In a 2004 study, Robert Saper, director of integrative medicine at Boston University Medical Center, found none of the 26 most common ingredients in over-the-counter weight-loss supplements, including green tea, chromium, and guar gum, met acceptable criteria for safety and efficacy. He also said companies skirted the ephedra ban by using related chemicals, such as those found in bitter orange plants, which can also cause cardiovascular problems.
Saper has since turned his attention to analyzing active ingredients in weight-loss supplements. Right now, he says, many of the products imported into North America contain impurities, such as pesticides and heavy metals, or are adulterated with prescription drugs.
Unlike Health Canada's Natural Health Products Directorate, the Federal Drug Administration in the U.S. has no system in place that requires weight-loss companies to prove their products are safe or effective.

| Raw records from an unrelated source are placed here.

/-- The most bytes the wire form of n entries takes (R268–R271): 0 SIGN1, 1 TOPK, 2 and 3 COMPAT16, 4 PSUM32. -/
def wireMax (fmt n : Nat) : Nat :=
  match fmt with
  | 0 => 36 * groupsOf 256 n
  | 1 => roundUp (2 * groupsOf 4096 n) 64 + 2 * n
  | 4 => 4 * n
  | _ => 64 + 2 * n

/-- A COMPAT16 scale: positive, finite and normal (R270). -/
def compatScale (c : Nat) : Bool := c < 0x7F800000 && c ≥ 0x00800000

def gencSpec (w : Nat) (v : List Nat) : VecSpec :=
  let n := vN w
  { auxMask := 0x3FFF
    operand := vFa w ≠ 0 || vFb w ≠ 0 || vFd w ≠ 0 || !noNarrow w || bitAt w 10 || (gFmt w ≥ 2 && !compatScale (vImm w))
    feet := [(xdOf v, wireMax (gFmt w) n), (xaOf v, 4 * n), (xbOf v, 4 * n)] }

def gdecSpec (w : Nat) (v : List Nat) : VecSpec :=
  { auxMask := 3, operand := bitAt w 10, feet := [(xdOf v, 4 * vN w), (xaOf v, wireMax (gFmt w) (vN w))] }

/-- The rule of an OPTW and whether it folds the digest (R284). -/
def optRule (w : Nat) : Nat := bitsOf (vAux w) 3 0
def optFold (w : Nat) : Bool := bitAt (vAux w) 4

def optwSpec (w : Nat) (v : List Nat) : VecSpec :=
  let n := vN w
  let st := match optRule w with
    | 0 => 4 * n
    | 1 => 8 * n
    | _ => 0
  { auxMask := 0x1F
    operand := 1 < vFd w || vFa w ≠ vFd w || vFb w ≠ 0 || 2 < optRule w || bitAt w 10
    feet := [(xaOf v, fmtBytes (vFd w) n), (xbOf v, 4 * n), (xcOf v, 64 + st)] ++ (if optFold w then [(xdOf v, 64)] else []) }

def digestSpec (w : Nat) (v : List Nat) : VecSpec :=
  { operand := bitAt w 10 || !plainFmt (vFa w), feet := [(xdOf v, 64), (xaOf v, fmtBytes (vFa w) (vN w))] }

def vecGenc (p : Nat) (s : State) : State := vecRow p 0x30 gencSpec s
def vecGdec (p : Nat) (s : State) : State := vecRow p 0x31 gdecSpec s
def vecOptw (p : Nat) (s : State) : State := vecRow p 0x32 optwSpec s
def vecDigest (p : Nat) (s : State) : State := vecRow p 0x33 digestSpec s

/-! ## GENC (R267–R270) -/

/-- An entry of v: its FP32 code, its poison. -/
abbrev Entry := Nat × Bool

/-- The encoded form of a group or block: pieces of the wire by offset, residuals, whether it is non-finite, flags. -/
structure Enc where
  pieces : List (Nat × List Nat × Bool) := []
  residual : List Entry := []
  nonfinite : Bool := false
  flags : NumFlags := {}
  deriving DecidableEq, Repr

def finite32 (c : Nat) : Bool := (v32 c).isFinite
def neg32 (c : Nat) : Nat := (c + 0x80000000) % 0x100000000
def abs32 (c : Nat) : Nat := c % 0x80000000
def signOf32 (c : Nat) : Bool := decide (c ≥ 0x80000000)

/-- The sign bits of up to eight entries as a byte. -/
def signByte (vs : List Entry) : Nat := (List.range vs.length).foldl (fun a i => a + b2n (signOf32 (nth (0, false) vs i).1) * 2 ^ i) 0

/-- A SIGN1 group (R268): the scale at the record's start, the sign bytes after it. -/
def encSign (vs : List Entry) : Enc :=
  let c := vs.length
  let bad := vs.any (fun v => !finite32 v.1)
  let sum := vecSum32 c (fun i => abs32 (nth (0, false) vs i).1)
  let scale := if bad then Fmt.fp32.nanCode else rne32 ((v32 sum).div (.fin false c 1))
  let scale := if !bad && !finite32 sum then Fmt.fp32.infCode else scale
  let bytes := (List.range 32).map (fun i =>
    let g := (vs.drop (8 * i)).take 8
    (4 + i, [if bad then 0 else signByte g], g.any (fun v => v.2)))
  { pieces := (0, natLe 4 scale, false) :: bytes
    residual := vs.map (fun v => (if bad then 0 else rne32 ((v32 v.1).sub (v32 (if signOf32 v.1 then neg32 scale else scale))), v.2))
    nonfinite := bad }

/-- The BF16 of an entry with saturation, and what is left of it (R269). -/
def bf16Sat (c : Nat) : Cvt := narrow .bf16 .rne true (v32 c)
def bf16Rest (c code : Nat) : Nat := rne32 ((v32 c).sub (v32 (code * 65536)))

/-- Indices of the k entries of largest magnitude, equal magnitudes by lower index, ascending. -/
def topIdx (k : Nat) (vs : List Entry) : List Nat :=
  let m (i : Nat) : Nat := abs32 (nth (0, false) vs i).1
  let order := (List.range vs.length).mergeSort (fun i j => m i > m j || (m i = m j && i ≤ j))
  (List.range vs.length).filter (fun i => (order.take k).contains i)

/-- A TOPK block (R269): its header at offset 0 of the result, its body from offset 2. -/
def encTop (k : Nat) (vs : List Entry) : Enc :=
  let c := vs.length
  let bad := vs.any (fun v => !finite32 v.1)
  let keep := min k c
  if !bad && 4 * keep ≤ 2 * c then
    let idx := topIdx keep vs
    let cv := idx.map (fun i => bf16Sat (nth (0, false) vs i).1)
    { pieces := (0, natLe 2 keep, false) :: (List.range keep).map (fun j =>
        let i := nth 0 idx j
        (2 + 4 * j, natLe 4 (i + (nth {} cv j).code * 65536), (nth (0, false) vs i).2))
      residual := (List.range c).map (fun i =>
        let v := nth (0, false) vs i
        (if idx.contains i then bf16Rest v.1 (bf16Sat v.1).code else v.1, v.2))
      flags := cv.foldl (fun a x => a.join x.flags) {} }
  else
    let cv := vs.map (fun v => bf16Sat v.1)
    { pieces := (0, natLe 2 0x8000, false) :: (List.range c).map (fun i =>
        (2 + 2 * i, natLe 2 (nth {} cv i).code, (nth (0, false) vs i).2))
      residual := vs.map (fun v => (if bad then 0 else bf16Rest v.1 (bf16Sat v.1).code, v.2))
      nonfinite := bad
      flags := cv.foldl (fun a x => a.join x.flags) {} }

/-- A COMPAT16 entry (R270). -/
def encCompat (f : Fmt) (scale : Nat) (v : Entry) : Enc :=
  let x : Val := match v32 v.1 with
    | .fin s n d => Val.div (.fin s n d) (v32 scale)
    | y => y
  let c := narrow f .rne true x
  let d := rne32 ((v32 scale).mul (f.value c.code))
  { pieces := [(0, natLe 2 c.code, v.2)]
    residual := [(if finite32 v.1 then rne32 ((v32 v.1).sub (v32 d)) else 0, v.2)]
    nonfinite := !finite32 v.1
    flags := c.flags }

/-- The encoded groups of v, each with the offset its pieces start from: for TOPK the header's offset and the body's. -/
def encodeAll (w : Nat) (vs : List Entry) : List Enc × List (Nat × List Nat × Bool) :=
  let n := vs.length
  let shift (k : Nat) (e : Enc) : List (Nat × List Nat × Bool) := e.pieces.map (fun x => (x.1 + k, x.2))
  match gFmt w with
  | 0 =>
    let es := (chunks 256 (groupsOf 256 n) vs).map encSign
    (es, (List.range es.length).flatMap (fun g => shift (36 * g) (nth {} es g)))
  | 1 =>
    let es := (chunks 4096 (groupsOf 4096 n) vs).map (encTop (gK w))
    let first := roundUp (2 * es.length) 64
    let place := (List.range es.length).foldl (fun (acc : Nat × List (Nat × List Nat × Bool)) g =>
      let e := nth {} es g
      let size := (e.pieces.drop 1).foldl (fun a x => a + x.2.1.length) 0
      let head := (e.pieces.take 1).map (fun x => (x.1 + 2 * g, x.2))
      let body := (e.pieces.drop 1).map (fun x => (x.1 - 2 + acc.1, x.2))
      (acc.1 + size, acc.2 ++ head ++ body)) (first, [])
    (es, place.2 ++ [(2 * es.length, List.replicate (first - 2 * es.length) 0, false)])
  | m =>
    let f : Fmt := if m = 2 then .bf16 else .fp16
    let es := vs.map (encCompat f (vImm w))
    (es, (0, natLe 4 (vImm w) ++ List.replicate 60 0, false)
      :: (List.range es.length).flatMap (fun i => shift (64 + 2 * i) (nth {} es i)))

def vecGencDone (p : Nat) (o : UnitOp) (s : State) : State :=
  let w := o.word
  let n := vN w
  let gs := combElems s p .fp32 (xaOf o.vals) n
  let es := combElems s p .fp32 (xbOf o.vals) n
  let sum (i : Nat) : Val := (v32 (nth (0, false) gs i).1).add (v32 (nth (0, false) es i).1)
  let vs := (List.range n).map (fun i => (rne32 (sum i), (nth (0, false) gs i).2 || (nth (0, false) es i).2))
  let inv := (List.range n).any (fun i => madeNan [v32 (nth (0, false) gs i).1, v32 (nth (0, false) es i).1] (sum i))
  let (encs, pieces) := encodeAll w vs
  let s := scatter (pieces.map (fun x => (combAddr p (xdOf o.vals + x.1), x.2))) s
  let s := writeElems p (xbOf o.vals) .fp32 (encs.flatMap (fun e => e.residual)) s
  let s := raiseIf (encs.any (fun e => e.nonfinite)) F.GEX_EVENTS_nonfinite 0 s
  applyNum p (encs.foldl (fun a e => a.join e.flags)
    (((readAll .fp32 gs).join (readAll .fp32 es)).join { invalid := inv })) s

David Schardt, a senior nutritionist at the Center for Science in the Public Interest, based in Washington D.C., applauds Health Canada for trying to regulate natural products. But he also says many of the approved product claims are "goofy" and agency officials don't conduct accurate or thorough scientific reviews.
"They approved European pennyroyal to treat giddiness," he says, based on herbal folklore references and Health Canada also approved the plant, a species of mint native to Europe and Asia, to treat flatulence, headaches and nervousness.
"Not only is it goofy, but the evidence (for its efficacy) wasn't very good," says Schardt.
Any obesity drug – either prescription or over-the-counter – that doesn't prevent or reduce a person's risk of developing the health problems associated with the disease, including Type 2 diabetes, heart disease and stroke, shouldn't be sold, says York University's Lexchin.
"They are garbage. They are not effective," he said. "If something is not effective, and it is not 100 per cent safe – and nothing is 100 per cent safe – there are no grounds for keeping it on the market."